-- ==== Sys2Proof/Tests/Slice0.lean ====
section
/-! SUPPORT. The model's own tests: decode vectors and small one-step vectors of 95_test_vectors.md, cited
by their ids, and one witness per statement that has hypotheses. -/

namespace Sys2Proof.Tests

open Sys2Proof Sys2Proof.Machine Sys2Proof.Safety

/-! ## The helper state: every launch value zero, every mask all ones -/

/-- Every open mask all ones. -/
def masks : OpenMasks :=
  { fcsr := allBits, vxsat := allBits, vxrm := allBits, mcountinhibit := allBits, mhpmevent3 := allBits,
    mhpmevent4 := allBits, ttCfgQstatus := allBits, ttCfgBstatus := allBits,
    ttCfgSstatus := Vector.replicate 8 allBits, intpRestorePc := allBits, vl := allBits, vtype := allBits,
    vlenb := allBits }

/-- A core of a kind, with `RO_WRITE` as given and `INT_VECTOR = 0x2000` (the premise of P6). -/
def params (k : CoreKind) (ro : RoWrite) : Params :=
  { coreKind := k, roWrite := ro, masks := masks, intVectorWord := 0x800#30 }

/-- A boundary at which nothing happens. -/
def calm : Boundary :=
  { intPending := false, cycTicks := 0, iretTicks := 0, hpm3Events := [], hpm4Events := [], qstatus := none,
    bstatus := none, sstatus := Vector.replicate 8 none }

/-- A boundary at which an interrupt is pending. -/
def alarm : Boundary := { calm with intPending := true }

/-- A CSR file of zeros. -/
def zeroCsrs : CsrFile :=
  { fcsr := 0#32, vxsat := 0#32, vxrm := 0#32, mcountinhibit := 0#32, mhpmevent3 := 0#32, mhpmevent4 := 0#32,
    cfg0 := 0#32, pmacfg0 := 0#32, pmacfg1 := 0#32, cfg1 := 0#32, hwaMask := 0#32, hwaCfg := 0#32,
    vgsrc := 0#32, ttCfgQstatus := 0#32, ttCfgBstatus := 0#32, ttCfgSstatus := Vector.replicate 8 0#32,
    intpRestorePc := 0#32, vl := 0#32, vtype := 0#32, vlenb := 0#32 }

/-- A core launched at `pc = 0x1000` with zeros everywhere the source gives no reset value. -/
def core (k : CoreKind) (ro : RoWrite) : State :=
  State.launch
    { regs := Vector.replicate 31 0#32, pc := 0x00001000#32, csr := zeroCsrs, cyc := 0#64, iret := 0#64,
      hpm3 := ⟨false, 0#64⟩, hpm4 := ⟨false, 0#64⟩, retPc := 0#32, mem := [], params := params k ro,
      inputs := [calm, calm, calm, calm] }

/-- The usual core: RISCV NC, `RO_WRITE = ignore`. -/
def s0 : State := core .nc .ignore

/-- The usual core inside a handler that returns to `0x1008`. -/
def handler : State :=
  { s0 with pc := 0x00002000#32, retPc := 0x00001008#32, inHandler := true,
            csr := { s0.csr with intpRestorePc := 0x00001008#32 } }

/-- The usual core with `cfg0` as given. -/
def withCfg0 (c : Word) (s : State) : State := writeStore .cfg0 c s

/-- Decode and execute one word. -/
def run (w : Word) (s : State) : Result :=
  match decodeWord w with
  | .ok i => exec i s
  | .error (.unmodelled w) => .fault (.illegalEncoding w)
  | .error .truncated => .fault (.unwrittenFetch s.pc)

/-- A view of the next state, where there is one. -/
def look {α : Type} (r : Result) (f : State → α) : Option α :=
  match r with
  | .next t => some (f t)
  | .fault _ => none
  | .refused _ => none

/-- The fault, where there is one. -/
def fault? (r : Result) : Option Fault :=
  match r with
  | .next _ => none
  | .fault f => some f
  | .refused _ => none

/-- The refusal, where there is one. -/
def refusal? (r : Result) : Option Refusal :=
  match r with
  | .next _ => none
  | .fault _ => none
  | .refused f => some f

/-! ## WellFormed (R127): the one check, and its boundary -/

theorem test_wellFormed_refuses_wide_zimm : Instr.wellFormed (.vsetivli 5 4#5 0x400#11) = false := by decide
theorem test_wellFormed_admits_ten_bits : Instr.wellFormed (.vsetivli 5 4#5 0x3ff#11) = true := by decide

/-! ## Decode: words written out from the spec's encodings -/

/-- V1: `csr ++ rs1 ++ 001 ++ rd ++ 1110011`, bit by bit. -/
theorem test_decode_csrrw :
    decodeWord 0b01111100001100101001001101110011#32 = .ok (.csrrw 6 0x7c3#12 5) := by decide
/-- V7. -/
theorem test_decode_csrrs :
    decodeWord 0b01111100011000110010001011110011#32 = .ok (.csrrs 5 0x7c6#12 6) := by decide
/-- V9. -/
theorem test_decode_csrrc :
    decodeWord 0b01111100010100110011001011110011#32 = .ok (.csrrc 5 0x7c5#12 6) := by decide
/-- V11. -/
theorem test_decode_csrrwi :
    decodeWord 0b01111100001110101101000001110011#32 = .ok (.csrrwi 0 0x7c3#12 21#5) := by decide
/-- V14. -/
theorem test_decode_csrrsi :
    decodeWord 0b01111100001101000110000001110011#32 = .ok (.csrrsi 0 0x7c3#12 8#5) := by decide
/-- V18: the largest immediate. -/
theorem test_decode_csrrci :
    decodeWord 0b01111100001111111111001011110011#32 = .ok (.csrrci 5 0x7c3#12 31#5) := by decide
/-- V110. -/
theorem test_decode_vsetvli :
    decodeWord 0b00001101000000110111001011010111#32 = .ok (.vsetvli 5 6 0x0d0#11) := by decide
/-- V111. -/
theorem test_decode_vsetivli :
    decodeWord 0b11001101000000100111001011010111#32 = .ok (.vsetivli 5 4#5 0x0d0#11) := by decide
/-- V112. -/
theorem test_decode_vsetvl :
    decodeWord 0b10000000011100110111001011010111#32 = .ok (.vsetvl 5 6 7) := by decide
/-- V113. -/
theorem test_decode_fence :
    decodeWord 0b00001111111100000000000000001111#32 =
      .ok (.fence 0#4 ⟨true, true, true, true⟩ ⟨true, true, true, true⟩) := by decide
/-- V115: `fm = 1000`, `pred = succ = rw`; and the ignored `rs1`, `rd` fields. -/
theorem test_decode_fence_tso :
    decodeWord 0b10000011001111111000111110001111#32 =
      .ok (.fence 8#4 ⟨false, false, true, true⟩ ⟨false, false, true, true⟩) := by decide
/-- V116 to V118, from their bytes. -/
theorem test_decode_fixed_words :
    decode [0x73#8, 0x00#8, 0x00#8, 0x00#8] = .ok (.ecall, []) ∧
    decode [0x73#8, 0x00#8, 0x10#8, 0x00#8] = .ok (.ebreak, []) ∧
    decode [0x73#8, 0x00#8, 0x20#8, 0x30#8] = .ok (.mret, []) := by decide
/-- V119 to V125: words that match no row. -/
theorem test_decode_rejects :
    decodeWord 0x10500073#32 = .error (.unmodelled 0x10500073#32) ∧
    decodeWord 0x10200073#32 = .error (.unmodelled 0x10200073#32) ∧
    decodeWord 0x00004073#32 = .error (.unmodelled 0x00004073#32) ∧
    decodeWord 0x00000013#32 = .error (.unmodelled 0x00000013#32) := by decide
theorem test_decode_rejects_more :
    decodeWord 0x0000100f#32 = .error (.unmodelled 0x0000100f#32) ∧
    decodeWord 0x82007057#32 = .error (.unmodelled 0x82007057#32) ∧
    decodeWord 0x00000000#32 = .error (.unmodelled 0x00000000#32) ∧
    decodeWord 0xffffffff#32 = .error (.unmodelled 0xffffffff#32) := by decide
/-- Fewer than four bytes. -/
theorem test_decode_truncated : decode [0x73#8, 0x00#8, 0x00#8] = .error .truncated := by decide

· · · ·

What the task asks: Filter the listing above for the string "false" and copy every matching line.

Answer to this task:
  { intPending := false, cycTicks := 0, iretTicks := 0, hpm3Events := [], hpm4Events := [], qstatus := none,
      hpm3 := ⟨false, 0#64⟩, hpm4 := ⟨false, 0#64⟩, retPc := 0#32, mem := [], params := params k ro,
theorem test_wellFormed_refuses_wide_zimm : Instr.wellFormed (.vsetivli 5 4#5 0x400#11) = false := by decide
      .ok (.fence 8#4 ⟨false, false, true, true⟩ ⟨false, false, true, true⟩) := by decide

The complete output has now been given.